Source linked

طائرات JetBrains Mellum2 MoE نموذج لطاقات عمل الكود العالي

huggingface.co@frontier_wire4 hours ago·Machine Learning·2 comments

يقوم Mellum2 بتشغيل مكونات 2.5B فقط لكل نقطة، مما يوفر 2 مرات أسرع من النماذج ذات الحجم المماثل لمهام RAG ومركزية ذات حساسية على التوقيت.

jetbrainsmellum2mixture of expertslarge language modelsmachine learning

Mellum2 activates only 2.5B parameters per token, providing a massive efficiency gain for high-throughput, low-latency inference workloads.
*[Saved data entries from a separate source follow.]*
/-! ### `State.traced` -/

@[simp] theorem State.traced_banks (rs : List Record) : (s.traced rs).banks = s.banks := rfl
@[simp] theorem State.traced_enabled (rs : List Record) : (s.traced rs).enabled = s.enabled := rfl
@[simp] theorem State.traced_shutdown (rs : List Record) : (s.traced rs).shutdown = s.shutdown := rfl
@[simp] theorem State.traced_now (rs : List Record) : (s.traced rs).now = s.now := rfl
@[simp] theorem State.traced_mmio (rs : List Record) : (s.traced rs).mmio = s.mmio := rfl
@[simp] theorem State.traced_phy (rs : List Record) : (s.traced rs).phy = s.phy := rfl
@[simp] theorem State.traced_sram (rs : List Record) : (s.traced rs).sram = s.sram := rfl
@[simp] theorem State.traced_uncommitted (rs : List Record) : (s.traced rs).uncommitted = s.uncommitted := rfl
@[simp] theorem State.traced_plat (rs : List Record) : (s.traced rs).plat = s.plat := rfl
@[simp] theorem State.traced_phyAuto (rs : List Record) : (s.traced rs).phyAuto = s.phyAuto := rfl
@[simp] theorem State.traced_inputs (rs : List Record) : (s.traced rs).inputs = s.inputs := rfl
@[simp] theorem State.traced_sched (rs : List Record) : (s.traced rs).sched = s.sched := rfl
@[simp] theorem State.traced_turn (rs : List Record) : (s.traced rs).turn = s.turn := rfl
@[simp] theorem State.traced_epoch (rs : List Record) : (s.traced rs).epoch = s.epoch := rfl
@[simp] theorem State.traced_cur (rs : List Record) : (s.traced rs).cur = s.cur := rfl
@[simp] theorem State.traced_busPort (rs : List Record) : (s.traced rs).busPort = s.busPort := rfl
@[simp] theorem State.traced_busLane (rs : List Record) : (s.traced rs).busLane = s.busLane := rfl
@[simp] theorem State.traced_trace (rs : List Record) : (s.traced rs).trace = rs ++ s.trace := rfl

/-! ### `State.ended` -/

@[simp] theorem State.ended_banks (n : Nat) (b : Bank) (c : Core) (st : Status) : (s.ended n b c st).banks = s.banks.set n { b with core := { c with code := st, busy := false }, seq := none } := rfl
@[simp] theorem State.ended_enabled (n : Nat) (b : Bank) (c : Core) (st : Status) : (s.ended n b c st).enabled = s.enabled := rfl
@[simp] theorem State.ended_shutdown (n : Nat) (b : Bank) (c : Core) (st : Status) : (s.ended n b c st).shutdown = s.shutdown := rfl
@[simp] theorem State.ended_now (n : Nat) (b : Bank) (c : Core) (st : Status) : (s.ended n b c st).now = s.now := rfl
@[simp] theorem State.ended_mmio (n : Nat) (b : Bank) (c : Core) (st : Status) : (s.ended n b c st).mmio = s.mmio := rfl
@[simp] theorem State.ended_phy (n : Nat) (b : Bank) (c : Core) (st : Status) : (s.ended n b c st).phy = s.phy := rfl
@[simp] theorem State.ended_sram (n : Nat) (b : Bank) (c : Core) (st : Status) : (s.ended n b c st).sram = s.sram := rfl
@[simp] theorem State.ended_uncommitted (n : Nat) (b : Bank) (c : Core) (st : Status) : (s.ended n b c st).uncommitted = s.uncommitted := rfl
@[simp] theorem State.ended_plat (n : Nat) (b : Bank) (c : Core) (st : Status) : (s.ended n b c st).plat = s.plat := rfl
@[simp] theorem State.ended_phyAuto (n : Nat) (b : Bank) (c : Core) (st : Status) : (s.ended n b c st).phyAuto = s.phyAuto := rfl
@[simp] theorem State.ended_inputs (n : Nat) (b : Bank) (c : Core) (st : Status) : (s.ended n b c st).inputs = s.inputs := rfl
@[simp] theorem State.ended_sched (n : Nat) (b : Bank) (c : Core) (st : Status) : (s.ended n b c st).sched = s.sched := rfl
@[simp] theorem State.ended_turn (n : Nat) (b : Bank) (c : Core) (st : Status) : (s.ended n b c st).turn = s.turn := rfl
@[simp] theorem State.ended_epoch (n : Nat) (b : Bank) (c : Core) (st : Status) : (s.ended n b c st).epoch = s.epoch := rfl
@[simp] theorem State.ended_cur (n : Nat) (b : Bank) (c : Core) (st : Status) : (s.ended n b c st).cur = s.cur := rfl
@[simp] theorem State.ended_busPort (n : Nat) (b : Bank) (c : Core) (st : Status) : (s.ended n b c st).busPort = s.busPort := rfl
@[simp] theorem State.ended_busLane (n : Nat) (b : Bank) (c : Core) (st : Status) : (s.ended n b c st).busLane = s.busLane := rfl
@[simp] theorem State.ended_trace (n : Nat) (b : Bank) (c : Core) (st : Status) : (s.ended n b c st).trace = s.trace := rfl

/-! ### The SRAM window -/

@[simp] theorem State.loadReadData_banks (p l : Nat) : (s.loadReadData p l).banks = s.banks := rfl
@[simp] theorem State.loadReadData_enabled (p l : Nat) : (s.loadReadData p l).enabled = s.enabled := rfl
@[simp] theorem State.loadReadData_shutdown (p l : Nat) : (s.loadReadData p l).shutdown = s.shutdown := rfl
@[simp] theorem State.loadReadData_now (p l : Nat) : (s.loadReadData p l).now = s.now := rfl
@[simp] theorem State.loadReadData_mmio (p l : Nat) : (s.loadReadData p l).mmio = s.mmio := rfl
@[simp] theorem State.loadReadData_sram (p l : Nat) : (s.loadReadData p l).sram = s.sram := rfl
@[simp] theorem State.loadReadData_uncommitted (p l : Nat) : (s.loadReadData p l).uncommitted = s.uncommitted := rfl
@[simp] theorem State.loadReadData_plat (p l : Nat) : (s.loadReadData p l).plat = s.plat := rfl
@[simp] theorem State.loadReadData_phyAuto (p l : Nat) : (s.loadReadData p l).phyAuto = s.phyAuto := rfl
@[simp] theorem State.loadReadData_inputs (p l : Nat) : (s.loadReadData p l).inputs = s.inputs := rfl
@[simp] theorem State.loadReadData_sched (p l : Nat) : (s.loadReadData p l).sched = s.sched := rfl
@[simp] theorem State.loadReadData_turn (p l : Nat) : (s.loadReadData p l).turn = s.turn := rfl
@[simp] theorem State.loadReadData_epoch (p l : Nat) : (s.loadReadData p l).epoch = s.epoch := rfl
@[simp] theorem State.loadReadData_cur (p l : Nat) : (s.loadReadData p l).cur = s.cur := rfl
@[simp] theorem State.loadReadData_busPort (p l : Nat) : (s.loadReadData p l).busPort = s.busPort := rfl
@[simp] theorem State.loadReadData_busLane (p l : Nat) : (s.loadReadData p l).busLane = s.busLane := rfl
@[simp] theorem State.loadReadData_trace (p l : Nat) : (s.loadReadData p l).trace = s.trace := rfl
JetBrains has released Mellum2, a 12B-parameter Mixture-of-Experts (MoE) model trained from scratch on natural language and code. While the total parameter count sits at 12B, the MoE architecture ensures that only a small subset of parameters is used for each token, making it an ideal candidate for production environments where serving costs and latency are critical constraints.

Efficient Inference for Agentic Workflows

Modern AI architectures are moving away from monolithic frontier models toward multi-model systems. Production stacks increasingly require several specialized components—routers, retrievers, validators, and tool callers—to work in concert. Mellum2 targets these high-frequency, latency-sensitive operations.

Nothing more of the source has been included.